Sairché had shrugged. “Mortals are complicated. Maybe you’re right. But it makes me wonder”-and she’d smiled at Lorcan, as if she’d already won-”why she decided not to buy a book from any of the myriad sellers in the City of Splendors, and instead accept the gift of a wealthy, fine-looking wizard who was very clearly taken with her? And why she never spoke a word of him to you?”

“There’s no telling,” Lorcan said, finally answering Havilar’s question, “until we find her. She might be at the mercy of untold enemies. She might be curled up with that wizard.” He spat the word as if he could rid himself of the notion entirely. Godsdamned Sairché. The wizard didn’t matter.

“What wizard?” Havilar asked. After a moment without an answer, she asked, “That creepy Netherese fellow? The one from Waterdeep?”

“As I said, there’s no telling, is there?” Lorcan asked.

“He was shady,” Havilar said. “Even if his revel was nice. Until the poison and the assassins and things.” She paused. “I suppose the fight was sort of a thrill, too, although I wouldn’t call it nice. Anyway, she’s not curled up with him, whatever that means. I mean she might put up with you, but there’s shady and then there’s shady.

Lorcan gritted his teeth. “We’ll have to see.”

“And how are we going to do that?” Havilar asked. “You have no idea where we’re going. I could have gone off on my own and found her quicker than this.”

Lorcan had left the ruby necklace in Havilar’s care, certain even without examining it that his prison was only one element of Sairché’s gift. The other gems wouldn’t be ordinary. One would surely be a beacon for Sairché to trace Farideh by. A few days, a tenday, a month-however long it took, eventually Sairché would check in on Farideh. Eventually she’d have to. And then Lorcan would strike.

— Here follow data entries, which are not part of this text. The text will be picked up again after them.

-- ==== Sys2Proof/Machine/Boundary.lean ====
section
/-! DEFINITION. The bout boundary (R13): the bout number and everything that happens with it, and the external boundary
reference (R377). -/

namespace Sys2Proof.Machine

/-- The count frame of a bout (R443): its number, its period, the entries, the CRC-32; numbers are little-endian. -/
def countFrame (bout : Val) (period : Nat) (xs : Tbl Activity) : List Byte :=
  let es := (xs.filter fun (_, x) => x.c % 2 ^ 24 != 0 || x.w % 2 ^ 24 != 0).map fun (j, x) =>
    v64 (fld 56 j + fld 32 (x.c % 2 ^ 24) + x.w % 2 ^ 24)
  let b := leBytes 8 bout.toNat ++ [BitVec.ofNat 8 (period % 4), BitVec.ofNat 8 es.length] ++ es.flatMap fun e => leBytes 8 e.toNat
  b ++ leBytes 4 (crc32 b).toNat

namespace State

/-- The compute die sends the counts of the bout that ends (R443). -/
def sendFrame (s : State) : State :=
  { s with frames := s.frames ++ [countFrame s.bout (s.regF rBTCTL 1 0) s.act], act := [] }

/-- The ECHO of each link's next marker (R353): symbol times from the last marker's arrival in the bout that ends to the
boundary, the bout's correction of R378 included. -/
def markEchoes (s : State) : State :=
  (List.range 6).foldl (fun s l => s.modLink l fun x => { x with
    markIn := false, markEcho := if x.markIn then (s.periodUI + s.fab.btAdj - (x.markTa % s.periodUI : Nat)).toNat else 0 }) s

/-- The bout number advances, or jumps forward to a parent's (R379); a new period takes effect (R380). -/
def advanceBout (s : State) : State :=
  let next := s.bout + 1
  let jump := decide (next.toNat < s.fab.btJumpTo.toNat)
  let s := if jump then (s.setReg rBTNUM s.fab.btJumpTo).incF rBTJUMP 63 0 1 else s.setReg rBTNUM next
  let s := match s.fab.nextPeriod with
    | some p => s.setRegF rBTCTL 1 0 p.toNat
    | none => s
  let s : State := { s with fab := { s.fab with nextPeriod := none, btAdj := 0 } }
  if bit (s.reg rBTCTL) 5 then { s with pins := { s.pins with boutout := s.pins.boutout + 1 } } else s

/-- Every bank of a core is Free. -/
def allFree (s : State) (c : Nat) : Bool :=
  (s.bank c 0).st == 0 && (s.bank c 1).st == 0 && (s.bank c 2).st == 0 && (s.bank c 3).st == 0

/-- Boundaries at which and since which every bank of each core has been Free: one more than the whole bouts of R205; the
count stops at one more than the most that PGDLY names. -/
def countFree (s : State) : State :=
  (List.range 96).foldl (fun s c => s.modCore c fun x =>
    { x with freeBouts := if s.allFree c then min 256 (x.freeBouts + 1) else 0 }) s

/-- What the fabric unit counts in bouts: its DISC interval, elections, JOIN records and addresses (R365-R367), the route
cache (R371), gaps in order (R374) and transactions (R393). -/
def fabricAge (s : State) : State :=
  let f := s.fab
  let joins := f.joins.map fun (l, j) => (l, j.map fun y => (y.1, y.2 + 1))
  let addr (a : AddrRec) : AddrRec := if a.held then { a with age := a.age + 1 } else { a with blocked := a.blocked - 1 }
  let addrs := (f.addrs.map fun (n, a) => (n, addr a)).filter fun (_, a) => a != ({} : AddrRec)
  let gap (e : SrcOrd) : SrcOrd := { e with
    gapReq := if e.heldReq.isEmpty then 0 else e.gapReq + 1, gapMsg := if e.heldMsg.isEmpty then 0 else e.gapMsg + 1 }
  let src := (f.src.map fun (n, e) => (n, gap e)).filter fun (_, e) => e != ({} : SrcOrd)
  let ott := f.ott.map fun (i, e) => (i, if e.busy && e.packet.isSome then { e with bouts := e.bouts + 1 } else e)
  { s with fab := { f with
    joins := joins, addrs := addrs, src := src, ott := ott, cache := f.cache.map fun x => (x.1, x.2.1, x.2.2 + 1),
    lastDisc := f.lastDisc + 1, elect := if f.bestSelf && s.discovers then f.elect + 1 else 0, joinAge := f.joinAge - 1 } }

/-- A transmitter owes a marker for the new bout (R353) and, while Up, a credit flit in each bout (R352). -/
def linkBoundary (s : State) (l : Nat) : State :=
  let up := s.linkState l == 5
  let mk := bit (s.reg (linkBase l)) 7
  let s := if mk && !up then s.incF (linkBase l + 0x50) 63 0 1 else s
  if up then s.modLink l fun x => { x with markDue := mk, credDue := true } else s

/-- A lease pass begins at each boundary whose number is a multiple of 4,096 (R394); one that goes on after 1,024 bouts ends. -/
def leaseBoundary (s : State) (w : Bool) : State :=
  let l := s.lease w
  if s.fabUp && s.bout.toNat % 4096 == 0 && s.lsCount w != 0 then s.setLease w { on := true }
  else if !l.on then s
  else if 1024 ≤ l.bouts + 1 then s.setLease w {}
  else s.setLease w { l with bouts := l.bouts + 1 }

/-- The units that stop while the module is Tripped (R467). -/
def unitsBoundary (s : State) : State :=
  let s := ((s.serviceBoundary).gcBoundary false).gcBoundary true
  let s := s.liveBins.foldl (fun s n => s.renewCredit n) s.idleSources
  let s := (List.range 6).foldl (fun s l => s.linkBoundary l) s.elect.fabricAge
  let s := (s.leaseBoundary false).leaseBoundary true
  (List.range 6).foldl (fun s l => s.drainRx l) s

/-- The boundary between two bouts (R13). -/
def boundary (s : State) : State :=
  if !s.running then s
  else
    let s : State := { s.sendFrame.markEchoes with bounds := s.bounds + 1 }
    let s := s.advanceBout
    let s := if s.tripped then s else s.unitsBoundary.countFree
    (s.scriptAge.scriptSlice).reeveWake

end State

def execBoutBoundary (s : State) : Host.Outcome State Fault Refusal := .next s.boundary

/-- A rising edge of BOUTREF, `dev` core cycles from the expected boundary (R377): at a root that takes it, within 1 % of the
period, it is the boundary; otherwise it is ignored and counted. SRC = 0 and 3 take BOUTREF, 2 does not. -/
def execBoutrefEdge (dev : Int) (s : State) : Host.Outcome State Fault Refusal :=
  .next (
    if !s.running || !s.isRoot || s.regF rBTCTL 3 2 == 2 then s
    else if s.period < 100 * dev.natAbs then s.incF rBTSTEP 31 0 1
    else s.boundary)

end Sys2Proof.Machine
end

In the meantime, he had a replacement heir to pact.

An heir that a part of him was rapidly reconsidering how dearly he wanted. He tried to ignore it, but every time Havilar piped up with some new nonsense, with some new insult that had no spark to it, with some new sigh or whine or sadness, Lorcan missed Farideh. He missed arguing with her. He missed the nuances of steering her. He missed the furtive way she looked at him and perhaps the less furtive way he looked at her. He even missed the constant pull of that damned protection spell. Farideh might have always been a difficult warlock, but Lorcan had to admit that she was interesting.

“If you’d gone off on your own,” Lorcan said, biting back his irritation, “you’d find yourself walking straight into Sairché’s hands.”

“Why should she care about me? I’m not a warlock.”

Lorcan smirked to himself. Not yet. “To begin with, you decided to push yourself far beyond your limits and then pour a bottle of wine down your throat.”

“Half a bottle,” Havilar protested.

“Does that change anything? Don’t tell me you don’t know better,” he said. “If those aren’t the actions of someone ready for easy answers, I don’t know what are.”

“I think I deserve some easy answers at this point.”

He clucked his tongue. “Easy answers lead to a perilous road. Though,” Lorcan added, “if you’re as eager to divest yourself of a troublesome sister as I am, no one would blame you.”

Havilar made a face at him. “First, everyone would blame me. Second, I don’t want her to die.” She rubbed her arm, a strange, subconscious mockery of her twin’s familiar gesture. “And anyway, it’s your stupid sister who messed things up, isn’t it?”

That wasn’t what Lorcan had been expecting her to say, and he cursed his clumsy maneuvering. She should be turning on her sister, eager for Lorcan’s approval. He reined his horse in and turned to consider her. “Your sister’s the one who made the deal. You don’t need to defend her. Not to me.”